アフリカ豚コレラ(African swine fever)

牛鹿馬めん羊山羊豚家きんその他家きんみつばちその他家畜
対象家畜:豚、いのしし

1.原因

 

 アフリカ豚コレラウイルス(African swine fever virus、ASFV)は、asfarviridae科に分類される唯一の大型2本鎖DNAウイルスである。豚の単球・マクロファージなどの細胞でよく増殖する。

 

 

2.疫学


 本ウイルスは、本来、サハラ以南のアフリカ大陸においてイボイノシシなどの野猪とダニに不顕性感染していたと考えられる。そこに家畜として豚が導入されたことによって致死率100%に達するような本病の発生が認められるようになった。1950年代後半から、ヨーロッパ、中南米の国々で本病の発生があり、養豚業に多大な被害をもたらした。

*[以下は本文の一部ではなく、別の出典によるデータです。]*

-- ==== Sys2Proof/Laws/PerInstr.lean ====
section
/-! SUPPORT. The family RoundTrip: the word of a legal instruction decodes to it (30_encoding.md R66). One lemma per
constructor of Instr. -/

namespace Sys2Proof.Laws.RoundTrip

/-- The word of `i` decodes to `i` in every mode in which `i` is legal. -/
def Statement (i : Instr) : Prop := ∀ m, i.wellFormed m = true → decode m (encode i) = .ok i

section Fixed

theorem cls : Statement .cls := by intro m _; cases m <;> decide
theorem ret : Statement .ret := by intro m _; cases m <;> decide

end Fixed

section Nnn

theorem jp (nnn : Addr12) : Statement (.jp nnn) := by
  intro m _
  obtain ⟨h1, h2⟩ := fields_nnn 0x1#4 nnn
  simp [encode, decode, h1, h2]

theorem call (nnn : Addr12) : Statement (.call nnn) := by
  intro m _
  obtain ⟨h1, h2⟩ := fields_nnn 0x2#4 nnn
  simp [encode, decode, h1, h2]

theorem ldINnn (nnn : Addr12) : Statement (.ldINnn nnn) := by
  intro m _
  obtain ⟨h1, h2⟩ := fields_nnn 0xA#4 nnn
  simp [encode, decode, h1, h2]

theorem jpV0Nnn (nnn : Addr12) : Statement (.jpV0Nnn nnn) := by
  intro m h
  obtain ⟨h1, h2⟩ := fields_nnn 0xB#4 nnn
  cases m
  · cases h
  · simp [encode, decode, decodeFamilyB, h1, h2]

end Nnn

section Xkk

theorem seVxKk (x : Nibble) (kk : Byte) : Statement (.seVxKk x kk) := by
  intro m _
  obtain ⟨h1, h2, h3⟩ := fields_xkk 0x3#4 x kk
  simp [encode, decode, h1, h2, h3]

theorem sneVxKk (x : Nibble) (kk : Byte) : Statement (.sneVxKk x kk) := by
  intro m _
  obtain ⟨h1, h2, h3⟩ := fields_xkk 0x4#4 x kk
  simp [encode, decode, h1, h2, h3]

theorem ldVxKk (x : Nibble) (kk : Byte) : Statement (.ldVxKk x kk) := by
  intro m _
  obtain ⟨h1, h2, h3⟩ := fields_xkk 0x6#4 x kk
  simp [encode, decode, h1, h2, h3]

theorem addVxKk (x : Nibble) (kk : Byte) : Statement (.addVxKk x kk) := by
  intro m _
  obtain ⟨h1, h2, h3⟩ := fields_xkk 0x7#4 x kk
  simp [encode, decode, h1, h2, h3]

theorem rndVxKk (x : Nibble) (kk : Byte) : Statement (.rndVxKk x kk) := by
  intro m _
  obtain ⟨h1, h2, h3⟩ := fields_xkk 0xC#4 x kk
  simp [encode, decode, h1, h2, h3]

end Xkk

section Xyn

theorem seVxVy (x y : Nibble) : Statement (.seVxVy x y) := by
  intro m _
  obtain ⟨h1, h2, h3, h4⟩ := fields_xyn 0x5#4 x y 0x0#4
  simp [encode, decode, decodeFamily5, h1, h2, h3, h4]

theorem sneVxVy (x y : Nibble) : Statement (.sneVxVy x y) := by
  intro m _
  obtain ⟨h1, h2, h3, h4⟩ := fields_xyn 0x9#4 x y 0x0#4
  simp [encode, decode, decodeFamily9, h1, h2, h3, h4]

theorem ldVxVy (x y : Nibble) : Statement (.ldVxVy x y) := by
  intro m _
  obtain ⟨h1, h2, h3, h4⟩ := fields_xyn 0x8#4 x y 0x0#4
  simp [encode, decode, decodeFamily8, h1, h2, h3, h4]

theorem orVxVy (x y : Nibble) : Statement (.orVxVy x y) := by
  intro m _
  obtain ⟨h1, h2, h3, h4⟩ := fields_xyn 0x8#4 x y 0x1#4
  simp [encode, decode, decodeFamily8, h1, h2, h3, h4]

theorem andVxVy (x y : Nibble) : Statement (.andVxVy x y) := by
  intro m _
  obtain ⟨h1, h2, h3, h4⟩ := fields_xyn 0x8#4 x y 0x2#4
  simp [encode, decode, decodeFamily8, h1, h2, h3, h4]

theorem xorVxVy (x y : Nibble) : Statement (.xorVxVy x y) := by
  intro m _
  obtain ⟨h1, h2, h3, h4⟩ := fields_xyn 0x8#4 x y 0x3#4
  simp [encode, decode, decodeFamily8, h1, h2, h3, h4]

theorem addVxVy (x y : Nibble) : Statement (.addVxVy x y) := by
  intro m _
  obtain ⟨h1, h2, h3, h4⟩ := fields_xyn 0x8#4 x y 0x4#4
  simp [encode, decode, decodeFamily8, h1, h2, h3, h4]

theorem subVxVy (x y : Nibble) : Statement (.subVxVy x y) := by
  intro m _
  obtain ⟨h1, h2, h3, h4⟩ := fields_xyn 0x8#4 x y 0x5#4
  simp [encode, decode, decodeFamily8, h1, h2, h3, h4]

theorem shrVx (x y : Nibble) : Statement (.shrVx x y) := by
  intro m _
  obtain ⟨h1, h2, h3, h4⟩ := fields_xyn 0x8#4 x y 0x6#4
  simp [encode, decode, decodeFamily8, h1, h2, h3, h4]

theorem subnVxVy (x y : Nibble) : Statement (.subnVxVy x y) := by
  intro m _
  obtain ⟨h1, h2, h3, h4⟩ := fields_xyn 0x8#4 x y 0x7#4
  simp [encode, decode, decodeFamily8, h1, h2, h3, h4]

theorem shlVx (x y : Nibble) : Statement (.shlVx x y) := by
  intro m _
  obtain ⟨h1, h2, h3, h4⟩ := fields_xyn 0x8#4 x y 0xE#4
  simp [encode, decode, decodeFamily8, h1, h2, h3, h4]

theorem drwVxVyN (x y n : Nibble) : Statement (.drwVxVyN x y n) := by
  intro m _
  obtain ⟨h1, h2, h3, h4⟩ := fields_xyn 0xD#4 x y n
  simp [encode, decode, h1, h2, h3, h4]

end Xyn

section FamiliesEAndF

theorem skpVx (x : Nibble) : Statement (.skpVx x) := by
  intro m _
  obtain ⟨h1, h2, h3⟩ := fields_xkk 0xE#4 x 0x9E#8
  simp [encode, decode, decodeFamilyE, h1, h2, h3]

theorem sknpVx (x : Nibble) : Statement (.sknpVx x) := by
  intro m _
  obtain ⟨h1, h2, h3⟩ := fields_xkk 0xE#4 x 0xA1#8
  simp [encode, decode, decodeFamilyE, h1, h2, h3]

theorem ldVxDt (x : Nibble) : Statement (.ldVxDt x) := by
  intro m _
  obtain ⟨h1, h2, h3⟩ := fields_xkk 0xF#4 x 0x07#8
  simp [encode, decode, decodeFamilyF, h1, h2, h3]

theorem ldVxK (x : Nibble) : Statement (.ldVxK x) := by
  intro m _
  obtain ⟨h1, h2, h3⟩ := fields_xkk 0xF#4 x 0x0A#8
  simp [encode, decode, decodeFamilyF, h1, h2, h3]

theorem ldDtVx (x : Nibble) : Statement (.ldDtVx x) := by
  intro m _
  obtain ⟨h1, h2, h3⟩ := fields_xkk 0xF#4 x 0x15#8
  simp [encode, decode, decodeFamilyF, h1, h2, h3]

theorem ldStVx (x : Nibble) : Statement (.ldStVx x) := by
  intro m _
  obtain ⟨h1, h2, h3⟩ := fields_xkk 0xF#4 x 0x18#8
  simp [encode, decode, decodeFamilyF, h1, h2, h3]

theorem addIVx (x : Nibble) : Statement (.addIVx x) := by
  intro m _
  obtain ⟨h1, h2, h3⟩ := fields_xkk 0xF#4 x 0x1E#8
  simp [encode, decode, decodeFamilyF, h1, h2, h3]

theorem ldFVx (x : Nibble) : Statement (.ldFVx x) := by
  intro m _
  obtain ⟨h1, h2, h3⟩ := fields_xkk 0xF#4 x 0x29#8
  simp [encode, decode, decodeFamilyF, h1, h2, h3]

theorem ldBVx (x : Nibble) : Statement (.ldBVx x) := by
  intro m _
  obtain ⟨h1, h2, h3⟩ := fields_xkk 0xF#4 x 0x33#8
  simp [encode, decode, decodeFamilyF, h1, h2, h3]

theorem ldMemIVx (x : Nibble) : Statement (.ldMemIVx x) := by
  intro m _
  obtain ⟨h1, h2, h3⟩ := fields_xkk 0xF#4 x 0x55#8
  simp [encode, decode, decodeFamilyF, h1, h2, h3]

theorem ldVxMemI (x : Nibble) : Statement (.ldVxMemI x) := by
  intro m _
  obtain ⟨h1, h2, h3⟩ := fields_xkk 0xF#4 x 0x65#8
  simp [encode, decode, decodeFamilyF, h1, h2, h3]

end FamiliesEAndF

end Sys2Proof.Laws.RoundTrip
end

2007年以降汚染厨芥を通して、グルジアに侵入し、アゼルバイジャン、ロシア、ウクライナなどの近隣国に拡がりを見せ、本病によるロシアの被害総額は2007年から2012年までに約250億円に達している。

 

 

3.臨床症状


 症状は、急性例では臨床症状や病理所見は豚コレラと酷似する。ウイルスの病原性の強さにより、甚急性、急性、亜急性、慢性および不顕性と激しいものからまったく症状の認められないものまで様々である。致死率もこれに伴い0〜100%まで様々である。

 

 

4.病理学的変化


 腎臓の出血や脾臓の腫大や出血、消化管、循環器系の出血病変が認められる場合がある。

 

 

5.病原学的検査


 赤血球吸着反応、蛍光抗体法、PCR法、豚コレラワクチン接種豚への感染試験。

 

 

6.抗体検査


 ELISA法、間接蛍光抗体法、イムノブロッティング法など。

 

 

7.予防・治療


 感染豚や実験感染豚にはこのウイルスに対する中和抗体が産生されないため、本病に対する有効なワクチンはない。スペインやポルトガルなど大規模な殺処分等による防圧で本病を撲滅してきた。有効な治療法は存在しない。

 

 

8.発生情報


 監視伝染病の発生状況(農林水産省)

 

 

9.参考情報


 「アフリカ豚コレラに関する特定家畜伝染病防疫指針」(平成25年6月26日)

 獣医感染症カラーアトラス第2版(文永堂)、動物の感染症第3版(近代出版)

 OIE: Manual of Diagnostic Tests and Vaccines for Terrestrial Animals

 OIE: Terrestrial Animal Health Code

 OIE: Technical disease cards

 アフリカ豚コレラ関連情報


編集:動物衛生研究部門 疾病対策部病性鑑定グループ、文責:国際重要伝染病研究領域 坂本研一

(平成24年6月29日 更新)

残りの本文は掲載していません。